Aidan Turner stars as Captain Poldark, a redcoat who returns to Cornwall after the American Revolution and finds that his fighting days are far from over.
MASTERPIECE on PBS
By Sarah Begley
August 3, 2015

Masterpiece fans have fallen in love with a new costume drama, Poldark, an adaptation of the Winston Graham novels (published between 1945 and 2002) about the Redcoat who returns to England after the American Revolutionary War to rebuild his life in Cornwall. Aidan Turner, who was previously best known for playing Kili in the Hobbit movies, has won a slew of new admirers as the just and compassionate mine owner Ross Poldark. (He’s also spawned more than a few articles—and backlash articles—about his shirtless scenes.)

TIME caught up with the actor ahead of the U.S. season one finale on Sunday to talk about the series.

TIME: How did you come to join this project?

Turner: They sent a bunch of scripts, they sent the books, they sent the outline, and just asked me if I wanted to be a part of it. It sounded exciting, I hadn’t read the books before, so I didn’t know much about what Poldark was, [but] it seemed like it was worth taking a chance on.

What did you think of the books when you read them?

I really enjoyed them—they stand the test of time. There’s 12 of them in the series, and I don’t think we’d be doing the show if the books weren’t strong. It’s a testament to Winston’s writing.

What other TV shows do you like?

Peaky Blinders is a show I’m watching. That’s 1920s. I don’t really know why that show works, either—just very good writing, good characters, a good team.

A lot of news websites, some of them serious, have made a point of writing about your abs on the show. How do you feel about that?

I don’t read press at all, so I kind of avoid a lot of this. It doesn’t really bother me—it was part of the show when I was doing it, it seemed to make sense for the character, so that’s all I really cared about. And then it just kind of disappeared from my world a little bit and I didn’t really hear any more about it.

The season ends on a cliffhanger. How much do you know about the next season?

I know the plot and the outline. I haven’t read the scripts yet, [but] I know where the journey is going.

Do you expect people to read them to find out?

People prefer not to read these days. If it’s slightly easier to wait three months or six months to see a show, people might do that as opposed to reading the book. It’s all there—you can Wikipedia very easily and just find out the plot synopsis. There’s no secret these days, everything is so accessible. But with a show like this, it doesn’t really matter. I’m shooting something at the moment and it’s an Agatha Christie murder mystery. That, in a way, it does matter that people don’t figure stuff out too quickly, because it ruins the show.

You have the movie The Secret Scripture coming up as well. What can you tell us about that project?

It was a lot of fun. Jim Sheridan directed it. Eric Bana was in it—Rooney Mara, Vanessa Redgrave. The script is very strong. I wanted to be part of it in any capacity that I could. Jim Sheridan is a hero of mine.

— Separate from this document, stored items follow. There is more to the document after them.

/-- The pre-colour of a frame (R391): 0 green, 1 yellow, 2 red. -/
def State.preColour (s : State) (c n : Nat) (p : KPkt) : Nat :=
  if !s.rdB c Reg.TRC_POL_CFG 2 n then 0
  else if s.rdB c Reg.TRC_POL_CFG 3 n then (if p.tagged && p.dei then 1 else 0)
  else
    let d := p.dscp % 64
    min 2 (fld (s.rdAt (trcPage c) (0x160 + 4 * (d / 16))) (2 * (d % 16) + 1) (2 * (d % 16)))

/-- The colour of a frame of `b` units, and the buckets after it (R391). -/
def meter (tr : Bool) (pre b : Nat) (x : Policer) : Nat × Policer :=
  if tr then
    if pre = 2 ∨ x.te < b then (2, x)
    else if pre = 1 ∨ x.tc < b then (1, { x with te := x.te - b })
    else (0, { x with tc := x.tc - b, te := x.te - b })
  else if pre = 0 ∧ b ≤ x.tc then (0, { x with tc := x.tc - b })
  else if pre ≤ 1 ∧ b ≤ x.te then (1, { x with te := x.te - b })
  else (2, x)

/-- Meters a frame against a policer: the state, and whether the frame passes (R391, R392). -/
def State.police (s : State) (c n : Nat) (p : KPkt) : State × Bool :=
  let (colour, x) := meter (s.rdB c Reg.TRC_POL_CFG 1 n) (s.preColour c n p) (p.len * 65536) (s.polFill c n)
  let s1 := s.updTrc c fun t => { t with policers := t.policers.set n x }
  match colour with
  | 0 => (s1.bump c Reg.TRC_POL_GREEN_CNT 1 n, true)
  | 1 => (s1.bump c Reg.TRC_POL_YELLOW_CNT 1 n, !s.rdB c Reg.TRC_POL_CFG 4 n)
  | _ => (s1.bump c Reg.TRC_POL_RED_CNT 1 n, false)

/-- R392: the frame addressed to local entry `loc` meets the policer that the classifier chooses, if it chooses one. A policer
without ENABLE, and POLICE_EN 0, leave the frame unpoliced (DEDUCED, log entry 25). -/
def State.classify (s : State) (c loc : Nat) (p : KPkt) : State × Bool :=
  let e := s.rd c Reg.TRC_CLS_ENTRY (loc * 8 + p.dscp % 64 / 8)
  if s.rdB c Reg.TRC_CFG 1 && wbit e 31 && s.rdB c Reg.TRC_POL_CFG 0 (fld e 9 0) then s.police c (fld e 9 0) p else (s, true)

/-- A policer's registers by offset: its configuration, rates and sizes. -/
def polReg (off : Nat) : Option RegId :=
  [Reg.TRC_POL_CFG, Reg.TRC_POL_CIR, Reg.TRC_POL_CBS, Reg.TRC_POL_EXC, Reg.TRC_POL_PIR].find? fun r => r.off == off

/-- A change of a policer keeps its counts, clamped to the new sizes (R393). -/
def State.polChange (s : State) (c : Nat) (r : RegId) (v : Word) : State :=
  let n := s.rdN c Reg.TRC_POL_SEL
  let x := s.polFill c n
  let s1 := s.store c r v
  let y : Policer :=
    { x with tc := min (s1.rdN c Reg.TRC_POL_CBS n * 65536) x.tc, te := min (s1.rdN c Reg.TRC_POL_EXC n * 65536) x.te }
  s1.updTrc c fun t => { t with policers := t.policers.set n y }

/-- POLICER_CONFIG_WRITE (R393): a write of a register of the selected policer, by its offset. -/
def execPolicerConfigWrite (rq : Requester) (c off : Nat) (v : Word) (s : State) : Host.Outcome State Fault Refusal :=
  .next (match polReg off with
    | none => s
    | some r => s.onWrite rq c r v fun s => s.polChange c r v)

/-! ### Queue sampling (R394, R395) -/

/-- SAMPLE_US in ns. -/
def State.sampleNs (s : State) (c : Nat) : Nat := s.rdF c Reg.TRC_SMP_CFG 31 16 * 1000

/-- The record of a queue at a sample instant (R394). -/
def sampleRec (tod q : Nat) (x : EQueue) : List Byte :=
  let t := x.stat
  let avg := fun (n : Nat) => if t.obs = 0 then 0 else n / t.obs
  padTo 64 (leBytes 8 tod ++ leBytes 4 q ++ leBytes 4 t.obs ++ leBytes 4 x.depth ++ leBytes 4 t.dMin ++ leBytes 4 t.dMax ++
    leBytes 4 (avg t.dSum) ++ leBytes 4 t.hMin ++ leBytes 4 (min t.hMax (2 ^ 32 - 1)) ++ leBytes 4 (avg t.hSum))

/-- Writes a record to the sampling ring, or drops it (R395). -/
def State.putSample (s : State) (c : Nat) (r : List Byte) : State :=
  let size := 2 ^ s.rdF c Reg.TRC_SMP_CFG 5 1
  let t := s.rdN c Reg.TRC_SMP_TAIL
  if ringFull size (s.rdN c Reg.TRC_SMP_HEAD) t then
    (s.bump c Reg.TRC_SMP_DROP_CNT).when (!(s.trc c).ovfPosted) fun s =>
      (s.updTrc c fun x => { x with ovfPosted := true }).evt (trcPage c) 0
  else (s.vwrite (s.rd64 c Reg.TRC_SMP_BASE_LO + 64 * t) r).wr c Reg.TRC_SMP_TAIL (lo32 ((t + 1) % size))

/-- The records of one sample instant, and the next interval. -/
def State.sampleNow (s : State) (c : Nat) : State :=
  let mask := s.rd64 c Reg.TRC_SMP_MASK_LO
  let s1 := s.each ((List.range 64).filter fun q => mask.testBit q) fun s q =>
    s.putSample c (sampleRec s.stamp q ((s.equeue c q).observe (s.trc c).smpFrom s.tim.now))
  s1.updTrc c fun t => { t with
    smpFrom := s1.tim.now, smpLast := s1.tim.tod + 1,
    queues := t.queues.map fun e => (e.1, { e.2 with stat := { (default : QStat) with at_ := s1.tim.now } }) }

/-- The ToD of the next sample instant: the present one where ToD stands on a multiple of SAMPLE_US that has not been sampled (R394). -/
def State.nextSample (s : State) (c : Nat) : Nat :=
  let n := s.sampleNs c
  if s.tim.tod % n = 0 ∧ (s.trc c).smpLast ≠ s.tim.tod + 1 then s.tim.tod else (s.tim.tod / n + 1) * n

/-- SAMPLE_INSTANT (R394): the next multiple of SAMPLE_US in ToD. -/
def execSampleInstant (c : Nat) (s : State) : Host.Outcome State Fault Refusal :=
  .next (s.when (s.ethMode c && s.rdB c Reg.TRC_SMP_CFG 0 && decide (0 < s.sampleNs c)) fun s =>
    (s.passToTod (s.nextSample c)).sampleNow c)

/-- A write of TRC_SMP_CFG: enabling starts the ring and the first interval anew (R394, R602); base and size are kept while the
ring is enabled (R396). -/
def State.smpCfgWrite (s : State) (c : Nat) (v : Word) : State :=
  let old := s.rd c Reg.TRC_SMP_CFG
  if wbit old 0 then s.store c Reg.TRC_SMP_CFG (setFld v 5 1 (fld old 5 1))
  else
    (s.store c Reg.TRC_SMP_CFG v).when (wbit v 0) fun s =>
      ((s.wr c Reg.TRC_SMP_HEAD 0).wr c Reg.TRC_SMP_TAIL 0).updTrc c fun t => { t with smpFrom := s.tim.now }

/-! ### Registers (R396) -/

/-- TRC_STATUS. -/
def State.trcStatus (s : State) (c : Nat) : Word :=
  let l := (s.trc c).shapers
  BitVec.ofNat 32 (fieldAt 0 13 (l.filter fun e => e.2.wait matches .fine _ || e.2.wait matches .coarse _ _).length +
    fieldAt 13 1 (b2n (l.any fun e => e.2.wait == .gated)))

/-- TRC_SHP_TOKENS of a shaper. -/
def State.trcTokens (s : State) (c k : Nat) : Word := lo32 (((s.shpFill c k).shaper c k).tokens / 65536 % 2 ^ 24)

/-- TRC_SHP_STATE of a shaper. -/
def State.trcShpState (s : State) (c k : Nat) : Word :=
  let x := s.shaper c k
  let w := match s.calEntry c k s.pln.active.epoch with
    | some e => nfld (recNat e 0 4) 15 12
    | none => 0
  BitVec.ofNat 32 (b2n (!x.fifo.isEmpty) + fieldAt 1 1 (b2n (x.wait == .gated)) + fieldAt 2 4 w)

end Sys2Proof.Machine
end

Why do audiences love costume dramas so much?

It’s hard to know. If [only] we could bottle that, something that keeps the finger on the pulse of a demographic that will want to watch. Some [costume dramas] work and some of them don’t seem to strike a chord. It’s impossible, I don’t know why people watch TV—I don’t know why they want to watch certain shows over other shows. But I’m just glad I’m part of something that’s successful.